Giuseppe DeCandia, Deniz Hastorun, Madan Jampani, Gunavardhan Kakulapati, Avinash Lakshman, Alex Pilchin, Swaminathan Sivasubramanian, Peter Vosshall, and Werner Vogels. Dynamo: Amazon's Highly Available Key-Value Store. SOSP, 2007.

Eric Brewer. CAP Twelve Years Later: How the "Rules" Have Changed. IEEE Computer, 45, 2 (2012).

Conventional database wisdom dictates that serializable transactions are the canonical solution to the problem of concurrent programming, but this is seldom the case in real-world databases. In practice, database systems instead overwhelmingly implement concurrency control that is non-serializable, exposing users to the possibility that their transactions will not appear to have executed in some serial order. In this chapter, we discuss why the use of this so-called “weak isolation” is so widespread, what these non-serializable isolation modes actually do, and why reasoning about them is so difficult.

Overview and Prevalence

Even in the earliest days of database systems (see Chapter 3), systems builders realized that implementing serializability is expensive. The requirement that transactions appear to execute sequentially has profound consequences for the degree of concurrency a database can achieve. If transactions access disjoint sets of data items in the database, serializability is effectively “free”: under these disjoint access patterns, a serializable schedule admits data parallelism. However, if transactions contend on the same data items, in the worst case, the system cannot process them with any parallelism whatsoever. This property is fundamental to serializability and independent of the actual implementation: because transactions cannot safely make progress independently under all workloads (i.e., they must coordinate), any implementation of serializability may, in effect, require serial execution. In practice, this means that transactions may need to wait, decreasing throughput while increasing latency. Transaction processing expert Phil Bernstein suggests that serializability typically incurs a three-fold performance penalty on a single-node database compared to one of the most common weak isolation levels called Read Committed [12]. Depending on the implementation, serializability may also lead to more aborts, restarted transactions, and/or deadlocks. In distributed databases, these costs increase because networked communication is expensive, increasing the time required to execute serial critical sections (e.g., holding locks); we have observed multiple order-of-magnitude performance penalties under adverse conditions [7].

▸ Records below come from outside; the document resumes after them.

-- ==== Sys2Proof/Machine/Transition.lean ====
section
/-! DEFINITION. Starting and ending transitions of one allotment (chapter 4), the cut of one allotment (R38), its trip
(R118 to R120), and the release of one allotment and of a client (R87 to R91, R94). -/

namespace Sys2Proof.Machine

/-- Some term's target exceeds the duty applied now. -/
def Plant.anyRising (p : Plant) (terms : List Term) (d : Term → Nat) : Bool :=
  terms.any fun t => decide ((p.chan t.channel).applied < d t)

/-- The state a transition starts in (R69): RISING for a grant or a top-up (no outcome); for every other cause RISING
if any target exceeds its applied duty, FALLING with the outcome otherwise. -/
def Plant.transitionState (p : Plant) (terms : List Term) (d : Term → Nat) : Option FallOutcome → AllotState
  | none => .rising
  | some o => if p.anyRising terms d then .rising else .falling o

/-- The record of an allotment for which a transition toward the targets `d` starts (R69). -/
def Plant.inTransition (p : Plant) (a : Allotment) (d : Term → Nat) (outcome : Option FallOutcome) : Allotment :=
  { a with
    commandId := a.commandId + 1
    terms := a.terms.map fun t => { t with target := d t }
    unsettled := a.terms.map Term.channel
    state := p.transitionState a.terms d outcome }

/-- Start a transition for slot `i` toward the targets `d` (R69, R70): the command identity advances, the targets are
recorded, the charge becomes the transition charge and the committed charge follows, the unsettled set holds every
channel, and the output stage takes the command. -/
def Plant.startTransition (p : Plant) (i : SlotIx) (d : Term → Nat) (outcome : Option FallOutcome) : Plant :=
  let a := p.allot i
  let p1 := (p.setAllot i (p.inTransition a d outcome)).setCharge i (p.transitionCharge a.terms d)
  { p1 with out := p1.out.command a.terms d (a.commandId + 1) }

/-- A fall to FREE from the duties applied now: every target 0 (R12, R71, R78, R88, R89). -/
def Plant.fallToFree (p : Plant) (i : SlotIx) : Plant := p.startTransition i (fun _ => 0) (some .free)

/-- Every target 0 and the unsettled set empty, as a cut and a trip leave them (R12, R38, R119). -/
def Allotment.halted (a : Allotment) : Allotment :=
  { a with terms := a.terms.map (fun t => { t with target := 0 }), unsettled := [] }

/-- The output stage cuts every channel of slot `i`; targets, charge and unsettled set go to zero, and the allotment
leaves the grant list and the wait queue (R38 steps 1 to 3, R119 steps 1 to 4). -/
def Plant.cutAllotment (p : Plant) (i : SlotIx) : Plant :=
  let a := p.allot i
  let p1 := { p with out := p.out.cut (a.terms.map Term.channel) }
  let p2 := (p1.setAllot i a.halted).setCharge i 0
  (p2.leaveGrants i).leaveQueue i

/-- Put slot `i` in a state. -/
def Plant.setState (p : Plant) (i : SlotIx) (st : AllotState) : Plant :=
  p.setAllot i { p.allot i with state := st }

/-- The hard cut of one allotment (R38): FREE when it was FALLING/FREE, else WAITING at the front of its rank. -/
def Plant.hardCutOne (p : Plant) (i : SlotIx) : Plant :=
  let st := (p.allot i).state
  let p1 := (p.cutAllotment i).markChanged .other i
  if st = .falling .free then p1.freeSlot i else (p1.setState i .waiting).queueFront i

/-! ### Release (R87 to R91, R94) -/

/-- Whether a release changes an allotment in this state: every state but FREE and FALLING/FREE (R94). -/
def AllotState.releasable (st : AllotState) : Bool := !(st == .free) && !(st == .falling .free)

/-- The retire report and then the freeing of a slot that holds no output (R87). -/
def Plant.releaseIdle (p : Plant) (i : SlotIx) (retires : Bool) : Plant :=
  (if retires then p.retire i else p).freeSlot i

/-- The fall to FREE of a slot that drives its channels, with its flag and its retire report (R88 to R91). -/
def Plant.releaseDriven (p : Plant) (o : Origin) (i : SlotIx) (retires : Bool) : Plant :=
  let p1 := (p.fallToFree i).markChanged o i
  if retires then p1.retire i else p1

/-- A release of slot `i` by its state (R87 to R90). `retires` holds for a supervisor's RELEASE and for a lapse (R16). -/
def Plant.releaseOne (p : Plant) (o : Origin) (retires : Bool) (i : SlotIx) : Plant :=
  match (p.allot i).state with
  | .free => p
  | .waiting => (p.leaveQueue i).releaseIdle i retires
  | .staged => (p.setStage none).releaseIdle i retires
  | .tripped => p.releaseIdle i retires
  | .rising => p.releaseDriven o i retires
  | .running => p.releaseDriven o i retires
  | .reduced => (p.leaveQueue i).releaseDriven o i retires
  | .falling .free => p
  | .falling .waiting => p.releaseDriven o i retires
  | .falling .reduced => p.releaseDriven o i retires
  | .falling .running => p.releaseDriven o i retires

/-- How many allotments of a client a client release changes (R94). -/
def Plant.releasedCount (p : Plant) (c : ClientIx) : Nat :=
  ((p.ownedBy c).filter fun i => (p.allot i).state.releasable).length

/-- The client release of a client's allotments in ascending slot order (R94), without its pass. -/
def Plant.releaseClient (p : Plant) (o : Origin) (retires : Bool) (c : ClientIx) : Plant :=
  (p.ownedBy c).foldl (fun q i => q.releaseOne o retires i) p

/-! ### Trips (R118 to R120) -/

/-- The trip of slot `i` by its state, without what follows it. A FREE or TRIPPED allotment is unchanged (R116). -/
def Plant.tripOne (p : Plant) (i : SlotIx) : Plant :=
  match (p.allot i).state with
  | .free => p
  | .tripped => p
  | .waiting => ((p.leaveQueue i).setState i .tripped).markChanged .other i
  | .staged => ((p.setStage none).setState i .tripped).markChanged .other i
  | .falling .free => ((p.cutAllotment i).markChanged .other i).freeSlot i
  | .rising => ((p.cutAllotment i).setState i .tripped).markChanged .other i
  | .running => ((p.cutAllotment i).setState i .tripped).markChanged .other i
  | .reduced => ((p.cutAllotment i).setState i .tripped).markChanged .other i
  | .falling .waiting => ((p.cutAllotment i).setState i .tripped).markChanged .other i
  | .falling .reduced => ((p.cutAllotment i).setState i .tripped).markChanged .other i
  | .falling .running => ((p.cutAllotment i).setState i .tripped).markChanged .other i

end Sys2Proof.Machine
end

As a result, instead of implementing serializability, database system designers instead often implemented weaker models. Under weak isolation, transactions are not guaranteed to observe serializable behavior. Instead, transactions will observe a range of anomalies (or “phenomena”): behaviors that could not have arisen in a serial execution. The exact anomalies depend on which model is provided, but example anomalies include reading intermediate data that another transaction produced, reading aborted data, reading two or more different values for the same item during execution of the same transaction, and “losing” some effects of transactions due to concurrent writes to the same item.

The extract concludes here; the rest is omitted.